Deanna Durbin had a secret life, at least as evidenced by her two adventures told in children's novels: Deanna Durbin and the Adventure of Blue Valley, and Deanna Durbin and the Feather of Flame. These began a popular, if sometimes rather odd, series of girls' books by Whitman Publishing Company of Racine, Wisconsin. We learned about the adventures of other stars as well in exploits never told in fan magazines.
These two books were published in 1941 and spearheaded the collection that would be known as the Whitman Authorized Editions, though whether any star actually authorized these stories is quite doubtful. They do stand as creative examples of not only the studios' ownership of its stars, but its wide-reaching commercial exploitation of the stars as its products.
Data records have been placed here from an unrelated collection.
/-! ### Records handed -/

@[simp] theorem hand_pending (p : Place) (c : Content) (s : State) : (hand p c s).pending = s.pending := rfl
@[simp] theorem hand_pi (p : Place) (c : Content) (s : State) : (hand p c s).pi = s.pi := rfl
@[simp] theorem hand_dlc (p : Place) (c : Content) (s : State) : (hand p c s).dlc = s.dlc := rfl
@[simp] theorem hand_cc (p : Place) (c : Content) (s : State) : (hand p c s).cc = s.cc := rfl
@[simp] theorem hand_hu (p : Place) (c : Content) (s : State) : (hand p c s).hu = s.hu := rfl
@[simp] theorem hand_fu (p : Place) (c : Content) (s : State) : (hand p c s).fu = s.fu := rfl
@[simp] theorem hand_rq (p : Place) (c : Content) (s : State) : (hand p c s).rq = s.rq := rfl
@[simp] theorem hand_woe (p : Place) (c : Content) (s : State) : (hand p c s).woe = s.woe := rfl
@[simp] theorem hand_flt (p : Place) (c : Content) (s : State) : (hand p c s).flt = s.flt := rfl
@[simp] theorem hand_sc (p : Place) (c : Content) (s : State) : (hand p c s).sc = s.sc := rfl

/-- A record handed changes the write list alone. -/
theorem hand_rs (p : Place) (c : Content) (s : State) : (hand p c s).rs = handAll [(p, c)] s.rs := rfl

/-- A two-copy record handed changes the write list alone. -/
theorem handBoth_rs (p : Fin 2 → Place) (c : Content) (s : State) :
    (handBoth p c s).rs = handAll (bothCopies p c) s.rs := rfl

theorem handAll_append (l m : List (Place × Content)) (rs : RetainedStore) :
    handAll (l ++ m) rs = handAll m (handAll l rs) := by
  simp [handAll]

theorem insertEntry_mem (e : WriteEntry) (l : List WriteEntry) : e ∈ insertEntry e l := by
  induction l with
  | nil => simp [insertEntry]
  | cons x t ih => unfold insertEntry; split <;> simp [ih]

theorem putEntry_handed (n : Nat) (p : Place) (c : Content) (l : List WriteEntry) :
    (putEntry n p c l).any (fun e => e.handed = n) = true := by
  unfold putEntry
  split
  · rename_i h
    simp only [List.any_eq_true, decide_eq_true_eq, List.mem_map] at h ⊢
    obtain ⟨x, hx, hp⟩ := h
    exact ⟨_, ⟨x, hx, rfl⟩, by simp [hp]⟩
  · simp only [List.any_eq_true, decide_eq_true_eq]
    exact ⟨_, insertEntry_mem _ l, rfl⟩

theorem handAll_handed (l : List (Place × Content)) (hl : l ≠ []) (rs : RetainedStore) :
    (handAll l rs).writeList.any (fun e => e.handed = rs.stepNo) = true := by
  obtain ⟨m, y, rfl⟩ := List.eq_nil_or_concat l |>.resolve_left hl
  simp only [handAll, List.concat_eq_append, List.foldl_append, List.foldl_cons, List.foldl_nil]
  exact putEntry_handed _ _ _ _

/-- A step whose owners handed records closes their group (R172). -/
theorem endStep_hands {x : State} {l : List (Place × Content)} {rs : RetainedStore} (hl : l ≠ [])
    (h : x.rs = handAll l rs) : (endStep x).rs = stepHands l rs := by
  rw [endStep_rs, h]
  have : (handAll l rs).stepNo = rs.stepNo := rfl
  rw [this, handAll_handed l hl rs]
  rfl

/-! ### Reads of a clean array -/

/-- A place whose words carry no sequence: any but a report's and a fault record's (R175). -/
def unsequenced : Place → Bool
  | .report _ => false
  | .fault _ => false
  | _ => true

theorem errorAt_clean {s : State} (h : Clean s) (w : Nat) : errorAt w s = none := by
  simp [errorAt, show s.rs.errors = [] from h, assocGet]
One of the more interesting of the series was Ginger Rogers and the Riddle of the Scarlet Cloak, which was actually written by her mother, Lela E. Rogers, so Ginger must have at least known about the novel even if she didn't authorize it. The story has Ginger dealing with a rough relationship with her mother, meeting her father for the first time, and in her job as a night switchboard operator for a hotel, ferrets out enemy spies in the aftermath of Pearl Harbor. A full day's work.
Most, but not all, of the books in the series were written by Katheryn Heisenfelt.
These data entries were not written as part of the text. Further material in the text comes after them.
/-- Of a record handed twice in a step the second content stands, where the first would. -/
theorem putEntry_again (n : Nat) (p : Place) (c c' : Content) (l : List WriteEntry) :
    putEntry n p c' (putEntry n p c l) = putEntry n p c' l := by
  by_cases h : l.any (fun x => x.place = p) = true
  · have h2 : (putEntry n p c l).any (fun x => x.place = p) = true := by
      rw [putEntry_present n p c l h, List.any_map, ← h]
      congr 1
      funext x
      simp only [Function.comp]
      split <;> simp [*]
    rw [putEntry_present _ _ _ _ h2, putEntry_present n p c l h, putEntry_present _ _ _ _ h,
      List.map_map]
    apply List.map_congr_left
    intro x _
    simp only [Function.comp]
    by_cases hp : x.place = p <;> simp [hp]
  · have h1 : ∀ c, putEntry n p c l =
        insertEntry { place := p, content := c, entered := n, handed := n } l := fun _ => if_neg h
    have h2 : (putEntry n p c l).any (fun x => x.place = p) = true := by
      rw [h1, List.any_eq_true]
      exact ⟨_, insertEntry_mem _ _, by simp⟩
    rw [putEntry_present _ _ _ _ h2, h1, h1, insertEntry_put]
    intro x hx hp
    exact h (List.any_eq_true.2 ⟨x, hx, by simpa using hp⟩)

/-- Of two changes of a dock record in one step, of which the first leaves the inhibit and the second does
not take back what the store keeps, the second stands (R6, R111, R172). -/
theorem putDock_putDock (d : DockNo) (r r' : DockRecord) (s : State)
    (hi : toInhibit r = toInhibit (dockOf d s))
    (hr : retainedOf r' = retainedOf (dockOf d s) → retainedOf r = retainedOf (dockOf d s)) :
    putDock d r' (putDock d r s) = putDock d r' s := by
  have hl : lineOf d (putDock d r s) = lineOf d s := by
    rw [putDock_eq]
    simp only [lineOf, vget_vset_self]
    unfold inhibitLine
    rw [hi]
    cases toInhibit (dockOf d s) <;> simp [lineOf]
  have hin : inhibitLine d r r' (putDock d r s) = inhibitLine d (dockOf d s) r' s := by
    unfold inhibitLine
    rw [hl, hi]
  have hh : dockHanded d r' (putDock d r s) = dockHanded d r' s := by
    unfold dockHanded
    rw [dockOf_putDock_self, putDock_rs]
    unfold dockHanded
    by_cases h1 : retainedOf r = retainedOf (dockOf d s)
    · rw [h1]; simp only [if_true]
    · by_cases h2 : retainedOf r' = retainedOf r
      · rw [if_pos h2, h2]
      · rw [if_neg h2, if_neg h1, if_neg fun h => h1 (hr h)]
        simp only [handAll, List.foldl_cons, List.foldl_nil, putEntry_again]
  rw [putDock_eq d r' (putDock d r s), putDock_eq d r' s, dockOf_putDock_self, hin, hh, putDock_eq d r s]
  simp [vset_vset]

/-- A survey result puts its record and hands it. -/
theorem surveySet_put (d : DockNo) (r : DockRecord) (x : State) :
    surveySet d r x =
      { dockPut d r (lineOf d x) (claimOf r) x with
        rs := handAll [(.dock d, .dock (retainedOf r))] x.rs } := by
  unfold surveySet
  rw [putDock_put]
  unfold handDock
  rw [dockOf_dockPut, if_pos rfl]
  unfold hand State.setRs dockPut
  dsimp only
  split
  · rfl
  · simp only [handAll, List.foldl_cons, List.foldl_nil, putEntry_again]

end Sys2Proof.Machine
end

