theorem keep_surveyGate (h : Closed P) (d : DockNo) (n : Nat) (set : State → State)
    (hf : ∀ s, gateAdmits n s = true → P s → P (set s)) {s : State} (hs : P s) :
    P (surveyGate d n set s) := by
  have h1 := keep_readQueueHead h.toReads hs
  unfold surveyGate
  dsimp only
  generalize readQueueHead s = y at h1 ⊢
  split
  · rename_i hg
    exact hf _ hg h1
  · exact keep_surveyPark h d _ h1

theorem keep_surveyTaken (h : Closed P) (d : DockNo) (r : RetainedDock) (m : ReleaseMemory)
    {s : State} (hs : P s) :
    P (surveyTaken d r m s) := by
  unfold surveyTaken
  dsimp only
  cases memoryReport d ((r.bike.map Bike.id).getD 0) m with
  | none =>
    cases r.suspended with
    | true =>
      exact keep_surveyVacant h d _ (keep_putDock h d _ (room_zero (by simp [claimOf, surveyRecord])) hs)
    | false =>
      exact keep_surveyGate h d _ _ (fun s hg hs => keep_surveyVacant h d _
        (keep_putDock h d _ (room_gate hg (by simp [claimOf, surveyRecord])) hs)) hs
  | some x =>
    rw [if_neg (by simp)]
    refine (keep_surveyGate h d _ _ (fun s hg hs => ?_) hs)
    refine keep_surveyVacant h d _ (h.moveUnit (room_gate hg ?_) hs)
    cases r.suspended <;> simp [claimOf, surveyRecord]

theorem keep_surveyJammed (h : Closed P) (d : DockNo) (r : RetainedDock) (found : Option TagReading)
    {s : State} (hs : P s) :
    P (surveyJammed d r found s) := by
  unfold surveyJammed
  dsimp only
  split
  · refine keep_surveyGate h d _ _ (fun s hg hs => keep_dockSurveyed h _ (keep_bikeEntered h _ _ _
      (keep_surveySet h d _ (keep_putDock h d _ (room_gate hg ?_) hs)))) hs
    cases r.bike <;> simp [claimOf, surveyRecord]
  · exact keep_surveyGate h d _ _ (fun s hg hs => keep_dockSurveyed h _ (keep_raise h _
      (keep_surveySet h d _ (h.moveUnit (room_gate hg (by simp [claimOf, surveyRecord])) hs)))) hs

theorem keep_surveyOther (h : Closed P) (d : DockNo) (r : RetainedDock) (found : Option TagReading)
    {s : State} (hs : P s) :
    P (surveyOther d r found s) := by
  have h1 : P (surveySet d (surveyRecord d .parked true none s) s) := keep_surveySet h d _
    (keep_putDock h d _ (room_zero (by simp [claimOf, surveyRecord, actuating])) hs)
  unfold surveyOther
  refine keep_dockSurveyed h _ ?_
  with_reducible
    repeat' first
      | assumption | apply keep_raise h | dsimp only | split

theorem keep_surveySame (h : Closed P) (d : DockNo) (r : RetainedDock) (t : TagReading) {s : State}
    (hs : P s) :
    P (surveySame d r t s) :=
  keep_dockSurveyed h _ (keep_surveyBike h _ _ (keep_surveySet h d _
    (keep_putDock h d _ (room_zero (by simp [claimOf, surveyRecord])) hs)))

theorem keep_surveyLatched (h : Closed P) (d : DockNo) (t : TagReading) {s : State} (hs : P s) :
    P (surveyLatched d t s) := by
  unfold surveyLatched
  with_reducible repeat' first | assumption | rfl | apply keep_surveyDocked h

theorem keep_surveyJamEmpty (h : Closed P) (d : DockNo) {s : State} (hs : P s) :
    P (surveyJamEmpty d s) :=
  keep_dockSurveyed h _ (keep_surveySet h d _
    (keep_putDock h d _ (room_zero (by simp [claimOf, surveyRecord])) hs))

theorem keep_warmResult (h : Closed P) (d : DockNo) (r : RetainedDock) (f : Finding) {s : State}
    (hs : P s) :
    P (warmResult d r f s) := by
  unfold warmResult
  with_reducible
    repeat' first
      | assumption | apply keep_surveyProbe h | apply keep_surveyTaken h
      | apply keep_surveyJammed h | apply keep_surveyOther h | apply keep_surveySame h
      | apply keep_surveyLatched h | apply keep_surveyJamEmpty h | apply keep_surveyGate h
      | apply keep_surveyVacant h | apply keep_surveyArrival h | apply keep_putDock h | intro _ _ _
      | split
  · exact room_zero (by simp [claimOf, surveyRecord])
  · rename_i hg _
    exact room_gate hg (by simp [claimOf, surveyRecord])
  · rename_i hg _
    exact room_gate hg (by simp [claimOf, surveyRecord])

theorem keep_surveyResult (h : Closed P) (d : DockNo) (f : Finding) {s : State}
    (hc : s.sc.startKind = .cold → ColdRoom P) (hs : P s) :
    P (surveyResult d f s) := by
  unfold surveyResult
  split
  · rename_i hk
    exact keep_coldResult h (hc hk) d f hs
  · with_reducible
      repeat' first
        | assumption | apply keep_surveyPark h | apply keep_warmResult h | split

theorem keep_surveyProbeCloses (h : Closed P) (d : DockNo) (c : DockCondition) {s : State}
    (hc : s.sc.startKind = .cold → ColdRoom P) (hs : P s) :
    P (surveyProbeCloses d c s) := by
  have h1 := keep_closeRelockWrite h d c hs
  have hk : (closeRelockWrite d c s).sc = s.sc := by
    unfold closeRelockWrite
    split <;> rfl
  unfold surveyProbeCloses
  dsimp only
  split
  · split
    · rename_i hcold
      exact keep_surveyVacant h d _ (hc (hk ▸ hcold) (by simp [claimOf, surveyRecord]) h1)
    · with_reducible
        repeat' first
          | assumption | apply keep_surveyPark h | apply keep_surveyTaken h | split
  · split
    · rename_i hcold
      exact keep_coldBike h (hc (hk ▸ hcold)) d _ h1
    · with_reducible
        repeat' first
          | assumption | apply keep_surveyPark h | apply keep_surveyDocked h | split

theorem keep_surveyProbeFails (h : Closed P) (d : DockNo) {s : State}
    (hc : s.sc.startKind = .cold → ColdRoom P) (hs : P s) :
    P (surveyProbeFails d s) := by
  unfold surveyProbeFails
  split
  · exact keep_surveyJam h d _ (fun r hr => keep_putDock h d _ (room_zero (by simpa using hr)) hs)
  · split
    · rename_i hcold
      exact keep_surveyJam h d _ (fun r hr => hc hcold (by simpa using hr) hs)
    · exact keep_surveyGate h d _ _ (fun s hg hs => keep_surveyJam h d _ (fun r hr =>
        keep_putDock h d _ (room_gate hg (by simpa using hr)) hs)) hs

theorem keep_surveyEvent (h : Closed P) (d : DockNo) (e : DockEvent) (c : DockCondition) {s : State}
    (hc : s.sc.startKind = .cold → ColdRoom P) (hs : P s) :
    P (surveyEvent d e c s) := by
  unfold surveyEvent
  with_reducible
    repeat' first
      | assumption | apply keep_surveyProbeCloses h | apply keep_surveyProbeFails h | split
We see by the titles that many stars had a lot going on in their lives. There is:
Bonita Granville and the Mystery of Star Island
Jane Withers and the Hidden Room
Ann Rutherford and the Key to Nightmare Hall
Betty Grable and the House with Iron Shutters
Jane Withers and the Phantom Violin (Jane Withers was very busy.)
Betty Hutton and the Romance of Palmetto Island
Ann Sheridan and the Sign of the Sphinx (Look at her casting that wry eye at the whole idea.)
Jane Withers and the Swamp Wizard (Jane's back again in a weird swamp story.)
Judy Garland and the Hoodoo Costume
Shirley Temple and the Spirit of Dragonwood
Shirley Temple and the Screaming Specter (because why should Jane Withers have all the excitement?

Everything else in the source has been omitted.